▶ EXERCISE DETAILS: Copy each line of the records that includes "hsent".

(Saved entries)
★ ★ ★ ★ ★
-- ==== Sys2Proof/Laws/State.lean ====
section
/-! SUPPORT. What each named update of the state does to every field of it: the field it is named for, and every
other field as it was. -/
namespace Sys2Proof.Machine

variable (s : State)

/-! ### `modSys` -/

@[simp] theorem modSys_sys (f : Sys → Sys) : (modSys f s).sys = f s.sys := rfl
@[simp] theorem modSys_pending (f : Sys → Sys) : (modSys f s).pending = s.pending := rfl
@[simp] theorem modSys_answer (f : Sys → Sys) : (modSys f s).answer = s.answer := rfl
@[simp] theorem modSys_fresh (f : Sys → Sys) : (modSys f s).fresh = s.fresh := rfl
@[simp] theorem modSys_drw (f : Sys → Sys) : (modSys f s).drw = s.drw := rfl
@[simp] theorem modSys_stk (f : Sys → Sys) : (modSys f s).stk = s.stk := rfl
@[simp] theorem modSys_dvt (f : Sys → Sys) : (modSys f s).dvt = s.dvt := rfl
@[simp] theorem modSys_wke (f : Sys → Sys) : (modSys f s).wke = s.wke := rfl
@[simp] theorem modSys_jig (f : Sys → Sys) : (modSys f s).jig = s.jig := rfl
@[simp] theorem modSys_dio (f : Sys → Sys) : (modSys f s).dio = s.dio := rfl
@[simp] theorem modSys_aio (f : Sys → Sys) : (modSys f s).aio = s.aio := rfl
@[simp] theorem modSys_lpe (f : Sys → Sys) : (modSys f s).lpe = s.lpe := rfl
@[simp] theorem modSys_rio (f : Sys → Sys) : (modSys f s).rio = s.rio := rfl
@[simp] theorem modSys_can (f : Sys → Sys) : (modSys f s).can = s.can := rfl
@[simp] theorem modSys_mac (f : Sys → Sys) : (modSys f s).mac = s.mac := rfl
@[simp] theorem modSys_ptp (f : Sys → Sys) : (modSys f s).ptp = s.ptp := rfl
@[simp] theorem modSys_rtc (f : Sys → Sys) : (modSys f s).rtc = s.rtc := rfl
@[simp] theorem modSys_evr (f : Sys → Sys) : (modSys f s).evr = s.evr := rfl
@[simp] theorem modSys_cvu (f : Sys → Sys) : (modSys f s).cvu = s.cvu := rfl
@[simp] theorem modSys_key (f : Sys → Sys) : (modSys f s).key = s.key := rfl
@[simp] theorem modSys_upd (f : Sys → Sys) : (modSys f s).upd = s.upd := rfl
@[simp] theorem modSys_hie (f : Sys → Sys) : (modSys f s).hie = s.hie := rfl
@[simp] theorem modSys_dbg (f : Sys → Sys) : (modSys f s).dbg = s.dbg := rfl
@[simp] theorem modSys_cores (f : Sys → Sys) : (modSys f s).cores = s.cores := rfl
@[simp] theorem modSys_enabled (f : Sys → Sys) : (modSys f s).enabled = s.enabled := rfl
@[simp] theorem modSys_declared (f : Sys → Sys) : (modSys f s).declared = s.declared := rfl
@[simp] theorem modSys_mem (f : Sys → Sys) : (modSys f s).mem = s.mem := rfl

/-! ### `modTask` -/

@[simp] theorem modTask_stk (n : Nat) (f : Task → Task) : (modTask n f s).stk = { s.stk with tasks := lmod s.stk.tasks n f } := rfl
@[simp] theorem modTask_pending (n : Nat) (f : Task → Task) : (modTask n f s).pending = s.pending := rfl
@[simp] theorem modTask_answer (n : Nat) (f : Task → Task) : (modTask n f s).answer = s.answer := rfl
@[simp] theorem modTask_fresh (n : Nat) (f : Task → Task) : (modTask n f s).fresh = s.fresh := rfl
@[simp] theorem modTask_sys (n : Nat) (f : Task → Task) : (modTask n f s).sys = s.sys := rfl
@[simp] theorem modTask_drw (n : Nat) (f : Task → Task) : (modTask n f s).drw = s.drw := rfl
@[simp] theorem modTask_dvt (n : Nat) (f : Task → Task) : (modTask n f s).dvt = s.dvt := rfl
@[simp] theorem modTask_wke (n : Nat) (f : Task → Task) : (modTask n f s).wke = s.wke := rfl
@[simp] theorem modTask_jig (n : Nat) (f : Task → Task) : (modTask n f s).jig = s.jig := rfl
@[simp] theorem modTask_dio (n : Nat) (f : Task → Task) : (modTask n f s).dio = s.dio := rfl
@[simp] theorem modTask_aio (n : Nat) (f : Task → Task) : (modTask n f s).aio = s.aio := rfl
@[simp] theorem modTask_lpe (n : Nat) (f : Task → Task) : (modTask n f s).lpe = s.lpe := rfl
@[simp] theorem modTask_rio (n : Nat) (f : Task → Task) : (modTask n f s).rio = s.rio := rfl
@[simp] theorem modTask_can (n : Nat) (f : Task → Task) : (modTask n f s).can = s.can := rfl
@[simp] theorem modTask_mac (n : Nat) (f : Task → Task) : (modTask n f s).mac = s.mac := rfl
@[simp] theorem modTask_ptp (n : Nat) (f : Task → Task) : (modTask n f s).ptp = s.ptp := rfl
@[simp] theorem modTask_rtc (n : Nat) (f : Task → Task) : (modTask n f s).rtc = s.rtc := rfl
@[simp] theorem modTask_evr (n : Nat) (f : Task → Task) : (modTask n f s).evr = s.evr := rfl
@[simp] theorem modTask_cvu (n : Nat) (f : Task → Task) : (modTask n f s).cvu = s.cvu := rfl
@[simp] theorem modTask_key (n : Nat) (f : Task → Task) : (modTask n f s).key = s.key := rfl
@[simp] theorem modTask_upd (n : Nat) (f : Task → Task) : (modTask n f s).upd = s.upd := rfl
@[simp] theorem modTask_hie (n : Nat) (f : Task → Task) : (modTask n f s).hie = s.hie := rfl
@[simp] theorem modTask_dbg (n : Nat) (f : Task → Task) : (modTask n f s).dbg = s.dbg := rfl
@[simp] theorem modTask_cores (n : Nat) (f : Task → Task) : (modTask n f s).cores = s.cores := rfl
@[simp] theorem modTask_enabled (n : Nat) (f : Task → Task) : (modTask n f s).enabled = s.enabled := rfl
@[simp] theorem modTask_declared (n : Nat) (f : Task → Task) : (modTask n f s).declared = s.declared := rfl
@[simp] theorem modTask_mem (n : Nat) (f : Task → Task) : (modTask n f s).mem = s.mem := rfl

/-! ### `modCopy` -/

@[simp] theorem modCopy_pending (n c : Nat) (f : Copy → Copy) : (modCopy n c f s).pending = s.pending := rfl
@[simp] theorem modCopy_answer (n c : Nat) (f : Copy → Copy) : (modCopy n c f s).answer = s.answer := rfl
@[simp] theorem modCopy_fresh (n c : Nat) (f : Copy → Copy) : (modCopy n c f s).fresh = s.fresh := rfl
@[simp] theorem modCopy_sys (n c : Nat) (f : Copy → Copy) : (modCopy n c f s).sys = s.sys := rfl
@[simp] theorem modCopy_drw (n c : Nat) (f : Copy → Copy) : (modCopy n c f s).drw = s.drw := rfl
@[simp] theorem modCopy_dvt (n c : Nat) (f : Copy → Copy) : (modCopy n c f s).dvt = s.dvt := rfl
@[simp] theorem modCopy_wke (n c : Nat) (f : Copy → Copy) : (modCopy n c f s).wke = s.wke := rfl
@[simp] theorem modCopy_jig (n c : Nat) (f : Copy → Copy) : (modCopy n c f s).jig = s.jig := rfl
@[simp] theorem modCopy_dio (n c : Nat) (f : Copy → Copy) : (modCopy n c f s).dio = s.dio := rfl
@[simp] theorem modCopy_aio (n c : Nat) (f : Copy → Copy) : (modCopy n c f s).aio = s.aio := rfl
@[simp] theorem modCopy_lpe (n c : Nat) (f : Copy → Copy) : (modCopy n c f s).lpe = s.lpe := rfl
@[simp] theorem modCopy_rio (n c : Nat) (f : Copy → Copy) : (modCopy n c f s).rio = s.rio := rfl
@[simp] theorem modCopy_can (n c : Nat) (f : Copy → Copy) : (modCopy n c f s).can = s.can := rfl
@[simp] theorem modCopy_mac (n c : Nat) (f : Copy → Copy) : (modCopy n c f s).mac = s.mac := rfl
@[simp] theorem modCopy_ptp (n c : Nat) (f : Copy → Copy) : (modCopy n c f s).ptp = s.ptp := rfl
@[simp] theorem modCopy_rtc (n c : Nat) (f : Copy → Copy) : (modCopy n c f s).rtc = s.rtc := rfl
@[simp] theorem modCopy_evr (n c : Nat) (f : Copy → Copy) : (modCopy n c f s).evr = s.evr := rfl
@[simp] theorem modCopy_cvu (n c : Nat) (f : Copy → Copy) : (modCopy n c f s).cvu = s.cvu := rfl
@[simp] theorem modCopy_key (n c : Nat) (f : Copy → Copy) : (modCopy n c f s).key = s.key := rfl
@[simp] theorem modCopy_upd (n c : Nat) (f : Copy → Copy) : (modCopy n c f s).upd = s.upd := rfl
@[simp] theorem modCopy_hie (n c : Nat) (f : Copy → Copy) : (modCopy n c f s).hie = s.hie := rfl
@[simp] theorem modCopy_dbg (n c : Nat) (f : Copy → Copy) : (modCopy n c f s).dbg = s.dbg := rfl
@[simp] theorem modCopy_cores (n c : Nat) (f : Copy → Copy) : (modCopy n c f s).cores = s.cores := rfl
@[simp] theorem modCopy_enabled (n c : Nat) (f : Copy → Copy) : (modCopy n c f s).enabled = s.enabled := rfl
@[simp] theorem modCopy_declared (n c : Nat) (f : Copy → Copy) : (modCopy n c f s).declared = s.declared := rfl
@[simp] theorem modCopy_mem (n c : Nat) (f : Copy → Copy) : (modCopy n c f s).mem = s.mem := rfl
★ ★ ★ ★ ★
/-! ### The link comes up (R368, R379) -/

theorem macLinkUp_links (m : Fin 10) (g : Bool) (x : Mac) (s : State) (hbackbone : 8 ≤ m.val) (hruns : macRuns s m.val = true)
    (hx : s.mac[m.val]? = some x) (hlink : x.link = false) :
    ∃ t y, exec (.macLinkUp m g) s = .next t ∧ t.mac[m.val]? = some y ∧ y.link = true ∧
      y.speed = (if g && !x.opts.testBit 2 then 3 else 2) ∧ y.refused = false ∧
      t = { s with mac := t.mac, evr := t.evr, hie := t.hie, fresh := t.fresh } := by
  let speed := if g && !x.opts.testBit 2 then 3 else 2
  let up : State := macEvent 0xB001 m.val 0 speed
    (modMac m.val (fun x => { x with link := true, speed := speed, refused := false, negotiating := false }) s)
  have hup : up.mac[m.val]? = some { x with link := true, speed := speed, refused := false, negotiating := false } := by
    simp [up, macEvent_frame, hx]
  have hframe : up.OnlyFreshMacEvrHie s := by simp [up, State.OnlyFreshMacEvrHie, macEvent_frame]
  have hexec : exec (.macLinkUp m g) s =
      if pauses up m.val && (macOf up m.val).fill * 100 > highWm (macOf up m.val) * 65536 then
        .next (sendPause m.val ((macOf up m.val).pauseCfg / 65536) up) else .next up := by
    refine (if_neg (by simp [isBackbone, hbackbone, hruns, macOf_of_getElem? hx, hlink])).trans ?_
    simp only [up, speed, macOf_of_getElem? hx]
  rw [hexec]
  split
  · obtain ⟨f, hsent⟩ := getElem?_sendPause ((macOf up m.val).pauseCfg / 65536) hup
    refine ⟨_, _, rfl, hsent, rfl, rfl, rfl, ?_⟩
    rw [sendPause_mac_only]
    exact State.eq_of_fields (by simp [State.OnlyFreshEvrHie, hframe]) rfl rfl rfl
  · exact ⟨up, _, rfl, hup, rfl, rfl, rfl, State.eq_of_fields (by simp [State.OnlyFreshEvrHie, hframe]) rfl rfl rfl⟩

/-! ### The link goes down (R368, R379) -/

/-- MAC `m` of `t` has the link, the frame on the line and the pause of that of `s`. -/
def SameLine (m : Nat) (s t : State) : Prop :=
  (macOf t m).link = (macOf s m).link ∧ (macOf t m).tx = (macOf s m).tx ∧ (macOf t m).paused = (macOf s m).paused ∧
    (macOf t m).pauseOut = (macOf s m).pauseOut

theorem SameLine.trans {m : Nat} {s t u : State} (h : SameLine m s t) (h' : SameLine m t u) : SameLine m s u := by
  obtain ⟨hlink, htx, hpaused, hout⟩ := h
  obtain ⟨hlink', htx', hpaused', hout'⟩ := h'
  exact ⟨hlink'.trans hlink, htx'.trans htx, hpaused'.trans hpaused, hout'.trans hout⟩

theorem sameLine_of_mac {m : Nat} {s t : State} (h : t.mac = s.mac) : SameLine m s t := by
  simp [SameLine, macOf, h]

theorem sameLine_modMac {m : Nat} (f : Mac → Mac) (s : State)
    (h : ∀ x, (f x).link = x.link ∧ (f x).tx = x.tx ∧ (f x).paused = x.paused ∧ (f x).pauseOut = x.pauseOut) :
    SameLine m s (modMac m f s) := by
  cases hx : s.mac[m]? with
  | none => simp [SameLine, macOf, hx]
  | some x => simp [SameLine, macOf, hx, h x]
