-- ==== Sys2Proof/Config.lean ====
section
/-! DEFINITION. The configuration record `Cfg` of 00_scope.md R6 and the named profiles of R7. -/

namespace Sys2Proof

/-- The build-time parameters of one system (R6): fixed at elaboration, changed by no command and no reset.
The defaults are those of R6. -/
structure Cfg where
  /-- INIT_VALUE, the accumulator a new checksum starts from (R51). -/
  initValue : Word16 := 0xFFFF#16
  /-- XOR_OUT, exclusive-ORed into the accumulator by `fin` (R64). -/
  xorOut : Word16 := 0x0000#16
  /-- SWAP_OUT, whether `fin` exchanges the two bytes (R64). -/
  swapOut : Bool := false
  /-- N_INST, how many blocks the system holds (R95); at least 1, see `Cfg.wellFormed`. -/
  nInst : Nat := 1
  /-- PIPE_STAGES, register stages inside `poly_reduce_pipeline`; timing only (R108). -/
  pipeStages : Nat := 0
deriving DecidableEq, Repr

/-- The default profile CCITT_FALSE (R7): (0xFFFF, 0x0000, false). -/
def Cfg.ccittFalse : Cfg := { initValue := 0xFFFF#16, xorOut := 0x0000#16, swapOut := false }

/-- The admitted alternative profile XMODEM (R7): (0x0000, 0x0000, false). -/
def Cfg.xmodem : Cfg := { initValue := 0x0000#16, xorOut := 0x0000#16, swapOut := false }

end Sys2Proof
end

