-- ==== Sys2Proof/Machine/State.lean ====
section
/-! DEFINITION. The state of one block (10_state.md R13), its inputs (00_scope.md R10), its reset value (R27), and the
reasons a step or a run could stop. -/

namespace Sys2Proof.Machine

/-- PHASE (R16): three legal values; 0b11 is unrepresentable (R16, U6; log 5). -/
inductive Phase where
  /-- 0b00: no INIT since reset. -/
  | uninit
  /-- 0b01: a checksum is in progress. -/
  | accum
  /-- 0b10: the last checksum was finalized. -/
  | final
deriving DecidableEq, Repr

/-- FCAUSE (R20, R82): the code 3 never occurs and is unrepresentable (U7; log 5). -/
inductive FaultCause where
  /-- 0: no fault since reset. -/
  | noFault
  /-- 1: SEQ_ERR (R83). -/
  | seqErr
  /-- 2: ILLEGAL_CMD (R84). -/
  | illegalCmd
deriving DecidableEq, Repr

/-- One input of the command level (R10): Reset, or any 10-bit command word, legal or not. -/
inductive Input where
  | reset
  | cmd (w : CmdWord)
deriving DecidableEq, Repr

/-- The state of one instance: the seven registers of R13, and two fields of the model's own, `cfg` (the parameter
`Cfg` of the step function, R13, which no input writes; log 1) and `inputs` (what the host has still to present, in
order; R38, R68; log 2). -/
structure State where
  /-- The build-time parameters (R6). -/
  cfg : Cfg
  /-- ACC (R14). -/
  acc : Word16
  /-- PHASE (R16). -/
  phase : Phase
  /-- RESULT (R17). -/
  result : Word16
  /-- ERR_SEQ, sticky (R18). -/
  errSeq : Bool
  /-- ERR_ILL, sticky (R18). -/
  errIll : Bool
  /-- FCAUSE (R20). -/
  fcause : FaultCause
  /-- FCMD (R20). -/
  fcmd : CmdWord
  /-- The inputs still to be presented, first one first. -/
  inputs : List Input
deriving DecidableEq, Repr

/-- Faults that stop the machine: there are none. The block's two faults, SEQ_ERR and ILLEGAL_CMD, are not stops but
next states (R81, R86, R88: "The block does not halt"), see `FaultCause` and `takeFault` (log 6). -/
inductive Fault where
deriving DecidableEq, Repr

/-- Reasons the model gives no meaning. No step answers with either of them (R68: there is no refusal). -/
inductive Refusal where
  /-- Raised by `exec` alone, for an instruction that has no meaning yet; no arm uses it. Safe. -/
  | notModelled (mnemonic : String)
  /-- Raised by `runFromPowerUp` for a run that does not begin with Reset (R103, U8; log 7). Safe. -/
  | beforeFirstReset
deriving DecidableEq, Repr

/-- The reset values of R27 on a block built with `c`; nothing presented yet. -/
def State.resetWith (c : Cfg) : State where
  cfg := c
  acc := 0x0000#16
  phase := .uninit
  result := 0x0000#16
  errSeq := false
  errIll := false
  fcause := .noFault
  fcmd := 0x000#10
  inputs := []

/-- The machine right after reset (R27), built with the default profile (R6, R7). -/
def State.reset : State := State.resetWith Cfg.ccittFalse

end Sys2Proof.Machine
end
★ ★ ★ ★ ★
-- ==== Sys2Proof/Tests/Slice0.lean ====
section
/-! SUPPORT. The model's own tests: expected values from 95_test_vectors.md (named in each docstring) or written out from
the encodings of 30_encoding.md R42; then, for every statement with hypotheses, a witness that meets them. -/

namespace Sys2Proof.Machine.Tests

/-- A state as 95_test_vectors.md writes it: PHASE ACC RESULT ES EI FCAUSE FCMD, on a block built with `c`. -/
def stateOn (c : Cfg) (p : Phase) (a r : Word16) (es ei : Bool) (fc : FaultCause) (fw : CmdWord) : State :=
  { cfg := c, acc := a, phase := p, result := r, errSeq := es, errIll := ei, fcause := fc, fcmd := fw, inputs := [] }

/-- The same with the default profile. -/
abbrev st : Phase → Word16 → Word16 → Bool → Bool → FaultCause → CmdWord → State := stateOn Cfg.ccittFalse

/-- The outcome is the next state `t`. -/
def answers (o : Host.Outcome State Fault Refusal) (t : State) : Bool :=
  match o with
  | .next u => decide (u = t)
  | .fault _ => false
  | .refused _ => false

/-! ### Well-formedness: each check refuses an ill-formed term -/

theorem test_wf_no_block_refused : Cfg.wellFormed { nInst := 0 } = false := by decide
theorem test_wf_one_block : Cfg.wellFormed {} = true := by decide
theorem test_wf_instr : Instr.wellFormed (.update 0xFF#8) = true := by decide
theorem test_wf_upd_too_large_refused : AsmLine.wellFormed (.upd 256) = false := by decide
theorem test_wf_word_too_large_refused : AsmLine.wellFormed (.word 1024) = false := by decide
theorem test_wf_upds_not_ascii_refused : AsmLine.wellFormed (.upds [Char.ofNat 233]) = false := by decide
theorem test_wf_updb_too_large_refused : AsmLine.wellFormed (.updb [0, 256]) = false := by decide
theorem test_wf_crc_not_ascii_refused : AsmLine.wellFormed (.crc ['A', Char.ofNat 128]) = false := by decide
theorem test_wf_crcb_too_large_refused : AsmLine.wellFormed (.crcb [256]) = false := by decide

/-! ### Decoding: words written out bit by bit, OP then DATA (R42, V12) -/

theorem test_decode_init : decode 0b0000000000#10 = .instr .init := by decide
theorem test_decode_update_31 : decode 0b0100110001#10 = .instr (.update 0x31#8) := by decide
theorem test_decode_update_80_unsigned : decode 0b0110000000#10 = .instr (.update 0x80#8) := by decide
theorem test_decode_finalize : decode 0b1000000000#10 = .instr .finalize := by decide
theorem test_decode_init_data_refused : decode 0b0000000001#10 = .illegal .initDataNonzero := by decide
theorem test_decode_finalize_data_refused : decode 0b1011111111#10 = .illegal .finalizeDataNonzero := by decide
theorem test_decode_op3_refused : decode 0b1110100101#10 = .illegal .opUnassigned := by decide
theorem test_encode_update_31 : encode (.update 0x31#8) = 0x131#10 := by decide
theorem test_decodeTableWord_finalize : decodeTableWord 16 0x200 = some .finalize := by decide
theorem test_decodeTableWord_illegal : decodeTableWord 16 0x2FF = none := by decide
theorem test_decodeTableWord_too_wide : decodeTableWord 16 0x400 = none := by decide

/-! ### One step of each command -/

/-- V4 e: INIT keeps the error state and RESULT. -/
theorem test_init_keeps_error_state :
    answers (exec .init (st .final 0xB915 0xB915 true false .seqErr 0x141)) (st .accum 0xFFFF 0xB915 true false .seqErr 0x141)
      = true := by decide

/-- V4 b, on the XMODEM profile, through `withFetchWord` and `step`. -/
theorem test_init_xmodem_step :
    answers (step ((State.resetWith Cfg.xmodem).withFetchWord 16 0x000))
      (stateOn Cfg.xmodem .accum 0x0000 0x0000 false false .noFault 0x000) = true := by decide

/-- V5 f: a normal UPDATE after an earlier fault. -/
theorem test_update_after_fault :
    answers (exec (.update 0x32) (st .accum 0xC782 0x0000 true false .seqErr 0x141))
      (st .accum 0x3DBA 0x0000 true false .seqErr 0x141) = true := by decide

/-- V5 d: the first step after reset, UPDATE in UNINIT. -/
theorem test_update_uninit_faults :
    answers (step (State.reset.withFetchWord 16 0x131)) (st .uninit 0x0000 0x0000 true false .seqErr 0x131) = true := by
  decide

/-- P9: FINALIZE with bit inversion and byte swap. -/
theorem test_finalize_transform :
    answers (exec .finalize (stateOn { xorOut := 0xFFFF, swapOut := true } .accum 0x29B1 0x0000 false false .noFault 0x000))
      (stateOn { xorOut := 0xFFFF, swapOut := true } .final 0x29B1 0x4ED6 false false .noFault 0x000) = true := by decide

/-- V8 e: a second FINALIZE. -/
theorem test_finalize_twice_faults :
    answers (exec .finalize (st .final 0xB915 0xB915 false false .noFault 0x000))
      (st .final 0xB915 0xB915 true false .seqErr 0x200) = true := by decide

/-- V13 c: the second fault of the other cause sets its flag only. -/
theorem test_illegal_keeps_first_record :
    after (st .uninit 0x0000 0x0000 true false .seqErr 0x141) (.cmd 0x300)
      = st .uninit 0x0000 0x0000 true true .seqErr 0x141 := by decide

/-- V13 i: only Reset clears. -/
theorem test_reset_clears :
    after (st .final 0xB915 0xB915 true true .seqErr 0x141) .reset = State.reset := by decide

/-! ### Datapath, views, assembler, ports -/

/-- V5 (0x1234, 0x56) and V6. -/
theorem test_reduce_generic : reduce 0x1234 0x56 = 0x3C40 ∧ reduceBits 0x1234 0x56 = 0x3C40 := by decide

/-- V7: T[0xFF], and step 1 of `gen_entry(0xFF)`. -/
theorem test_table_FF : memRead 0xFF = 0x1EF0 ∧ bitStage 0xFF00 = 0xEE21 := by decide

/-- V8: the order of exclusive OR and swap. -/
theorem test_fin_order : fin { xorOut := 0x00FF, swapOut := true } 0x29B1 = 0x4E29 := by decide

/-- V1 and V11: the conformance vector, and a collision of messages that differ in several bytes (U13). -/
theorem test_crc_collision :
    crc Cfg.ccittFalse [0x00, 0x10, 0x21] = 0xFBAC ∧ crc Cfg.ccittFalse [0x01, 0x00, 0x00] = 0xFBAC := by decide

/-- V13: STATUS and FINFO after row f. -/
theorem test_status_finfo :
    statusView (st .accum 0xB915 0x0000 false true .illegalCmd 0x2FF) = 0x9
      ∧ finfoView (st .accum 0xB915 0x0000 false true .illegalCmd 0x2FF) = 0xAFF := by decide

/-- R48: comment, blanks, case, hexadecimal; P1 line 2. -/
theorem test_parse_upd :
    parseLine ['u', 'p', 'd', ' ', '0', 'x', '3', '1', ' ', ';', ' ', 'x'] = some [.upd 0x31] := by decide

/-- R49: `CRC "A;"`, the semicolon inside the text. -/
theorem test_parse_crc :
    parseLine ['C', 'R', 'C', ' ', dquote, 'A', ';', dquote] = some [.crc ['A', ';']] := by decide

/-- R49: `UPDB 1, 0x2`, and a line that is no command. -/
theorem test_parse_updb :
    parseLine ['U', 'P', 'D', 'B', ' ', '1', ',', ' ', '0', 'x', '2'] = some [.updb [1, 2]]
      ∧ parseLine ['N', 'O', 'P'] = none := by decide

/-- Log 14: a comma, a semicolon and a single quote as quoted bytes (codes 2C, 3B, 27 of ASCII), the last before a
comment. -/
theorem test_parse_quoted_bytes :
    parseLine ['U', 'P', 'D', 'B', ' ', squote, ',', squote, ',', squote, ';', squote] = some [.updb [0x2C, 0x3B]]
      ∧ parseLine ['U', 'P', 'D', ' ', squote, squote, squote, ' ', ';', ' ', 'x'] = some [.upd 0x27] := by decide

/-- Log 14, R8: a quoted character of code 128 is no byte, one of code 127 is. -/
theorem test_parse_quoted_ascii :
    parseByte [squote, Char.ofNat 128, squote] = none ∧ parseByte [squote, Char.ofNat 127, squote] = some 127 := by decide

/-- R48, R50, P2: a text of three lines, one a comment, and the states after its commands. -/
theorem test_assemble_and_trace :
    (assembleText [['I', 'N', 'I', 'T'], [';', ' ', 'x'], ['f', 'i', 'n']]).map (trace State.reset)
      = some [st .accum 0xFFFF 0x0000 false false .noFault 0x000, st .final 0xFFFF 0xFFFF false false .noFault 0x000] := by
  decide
★ ★ ★ ★ ★
▶ SOLUTION TO THIS PROBLEM:
  · obtain ⟨f, hsent⟩ := getElem?_sendPause ((macOf up m.val).pauseCfg / 65536) hup
    refine ⟨_, _, rfl, hsent, rfl, rfl, rfl, ?_⟩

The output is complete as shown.